Award-winning author ​Jane (Janie) Little Botkin is a retired teacher turned historical investigator and author. After graduating from the University of Texas at El Paso with a BA in English, Jane taught high school students for thirty years. In 2008, the Texas State Legislature honored her career in education by formal resolution. In post-retirement, Jane has continued to write about and participate in local historical preservation, dividing her time between communities in New Mexico’s White Mountain Wilderness.

A member of the Western Writers of America since 2017, Jane has judged entries for the WWA's prestigious Spur Award and reviewed new releases. She presently sits on the WWA Board of Directors.

A double Spur-Award-winner herself, Frank Little and the IWW : The Blood That Stained an American Family is her first nonfiction book. The subject of the book is Botkin’s great-granduncle, a member of the Industrial Workers of the World, who was lynched for his words on August 1, 1917.

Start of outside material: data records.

-- ==== Sys2Proof/Machine/Core.lean ====
section
/-! DEFINITION. The machine as the host's interface takes it. -/

def Sys2Proof.core : Host.Core :=
  { State := Sys2Proof.Machine.State
    Fault := Sys2Proof.Machine.Fault
    Refusal := Sys2Proof.Machine.Refusal
    step := Sys2Proof.Machine.step
    reset := Sys2Proof.Machine.State.reset }
end

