/-! Commands. The packet in the packet register asks for them; it retires with the STATUS and RESULT of R400. -/

/-- R98, R301, R302, R398 to R405: LAUNCH, ARMNODE, PLYRUN and MARK of a context's ring: a well-formed launch enters the scheduler
at the end of its ring, a bad one is refused as its packet reports it; ARMNODE arms as ARM does and retires with ARM's result;
PLYRUN starts a ply that retires the packet; MARK begins only at its ring's head, behind no launch that is not fully placed, and
retires then. A retired packet's slot leaves its queue, DONE moving over it.
Where no rule speaks it states the model's own choice (log 42, 44, 54, 55, 98, 140). -/
def Obligations.ContextCommands : Prop :=
  ∀ (s : State),
    let p := s.pkt
    let refused (i : Instr) (code : Nat) : Prop := exec i s = .next (s.retirePacket s.pktQueue s.pktSlot 4 code 0)
    let done (r : State) (result : Nat) : State := r.retirePacket s.pktQueue s.pktSlot 1 result 0
    (s.ringCtx = none → refused .launch 0x12 ∧ refused .armnode 0x12 ∧ refused .plyrun 0x12)
    -- LAUNCH
    ∧ (∀ x, s.ringCtx = some x →
        let a1 := p.arg1.toNat
        let formed := s.formLaunch
          { ctx := x.num, report := .packet s.pktQueue s.pktSlot, desc := p.f0, args := p.f1, recs := p.f2, ncourse := p.arg0.toNat,
            lastn := a1 % 2 ^ 9, pin := if p.arg1.getLsbD 9 then some (a1 / 2 ^ 10) else none, prio := p.prio.toNat, sysc := p.sysc,
            tick := p.tick, queue := s.pktQueue, arrival := s.arrivalOf (some (.packet s.pktQueue s.pktSlot)), clock := s.packetClock }
        (2 ^ 15 ≤ a1 → refused .launch 1)
        ∧ (a1 < 2 ^ 15 →
            (∀ l, formed = .ok l → ∃ t, exec .launch s = .next t ∧ t.launches = s.launches ++ [l] ∧ l.ctx = x.num
              ∧ l.ncourse = p.arg0.toNat ∧ 1 ≤ l.ncourse ∧ l.ncourse ≤ 2 ^ 24 ∧ l.held = p.tick ∧ l.prio = p.prio.toNat
              ∧ l.report = .packet s.pktQueue s.pktSlot ∧ SameMemory s t ∧ t.courses = s.courses)
            ∧ (∀ e, formed = .error e → exec .launch s = .next (s.launchRefused x e))))
    -- ARMNODE, PLYRUN
    ∧ (∀ x, s.ringCtx = some x → p.arg0 = 0 → p.arg1 = 0 →
        (s.capErr x.num p.f0 2 4 128 128 = none → ∀ b, s.frontRead x.num (capBase p.f0) 128 = .ok b →
          let step := (s.frontNote x.num (capBase p.f0) 128).armNode { ctx := x.num, clk := s.packetClock } (capBase p.f0) []
          (∀ t r, step = .armed t r → exec .armnode s = .next (t.retirePacket t.pktQueue t.pktSlot 1 r 0))
          ∧ (∀ r va, step = .page (.xltf r) va → exec .armnode s = .next (s.frontPage x.num r va (.packet s.pktQueue s.pktSlot))))
        ∧ (∀ d, s.capErr x.num p.f0 2 4 128 128 = some d →
            exec .armnode s = .next (s.retirePacket s.pktQueue s.pktSlot 3 (2 ^ 8 * d) 0))
        ∧ (s.capErr x.num p.f0 2 1 64 1 = none → exec .plyrun s
            = .next (s.newPly { ctx := x.num, cluster := (s.clustersFor x.num none).headD 0, clock := s.packetClock, sysc := p.sysc,
                                report := some (.packet s.pktQueue s.pktSlot) } p.f0)))
    -- MARK
    ∧ (p.arg0 = 0 → p.arg1 = 0 → exec .mark s = .next (done s 0))
    ∧ (∀ q t l, q.num ≠ 65536 → s.packetHead q t % 256 = 4 → s.packetHead q t / 2 ^ 19 % 2 = 0 → l ∈ s.launches → l.queue = q.num →
        l.finished = false → l.placed < l.gangs → l.arrival < t.arrival → s.mayBegin q t = false)
    ∧ (p.arg0 ≠ 0 → refused .mark 0)
    ∧ (p.arg0 = 0 → p.arg1 ≠ 0 → refused .mark 1)
    -- retiring
    ∧ (∀ q n slot status result clk, s.queue? n = some q →
        (∃ x rest, q.taken = x :: rest ∧ x.slot = slot ∧ ∀ y, y ∈ rest → y.retired = false ∧ y.slot ≠ slot) →
        ∃ q', (s.retirePacket n slot status result clk).queue? n = some q' ∧ q'.taken = q.taken.tail ∧ q'.done = (q.done + 1) % 2 ^ 32)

Jane’s second book, The Girl Who Dared to Defy: Jane Street and the Rebel Maids of Denver (University of Oklahoma Press 2021) traces the life of a woman who was not even a maid, but who had remarkable success organizing the “unorganizable”--housemaids in the homes of Denver’s elite Capitol Hill--and her downfall due to sex. Themes involving sexual exploitation, violent assault, misogyny, and virile syndicalism permeate the narrative. In the book’s periphery, western women, with their unique spirits and backgrounds, strive to bring independence to all classes of women—except for the housemaids.

A third book, currently in research, narrates the life of Hank Boedeker, a Wyoming lawman who was also a friend of Butch Cassidy’s. Their worlds collide, not surprisingly.

Though not typical of Botkin’s western-history writing, The Pink Dress, Memoir of a Guyrex Girll is a memoir revealing the hilarity and sometimes-absurdity of the Texas beauty pageant business while under control of famous beauty-queen-makers Richard Guy and Rex Holt. Janie Little (Botkin) was their first Miss El Paso—and the beauty duo’s trial and error—before they mastered queen-making and produced the Texas Aces (Five consecutive Miss USAs) during the 1980s. A somber thread of women’s shared issues weaves the fun together. This book is currently being written.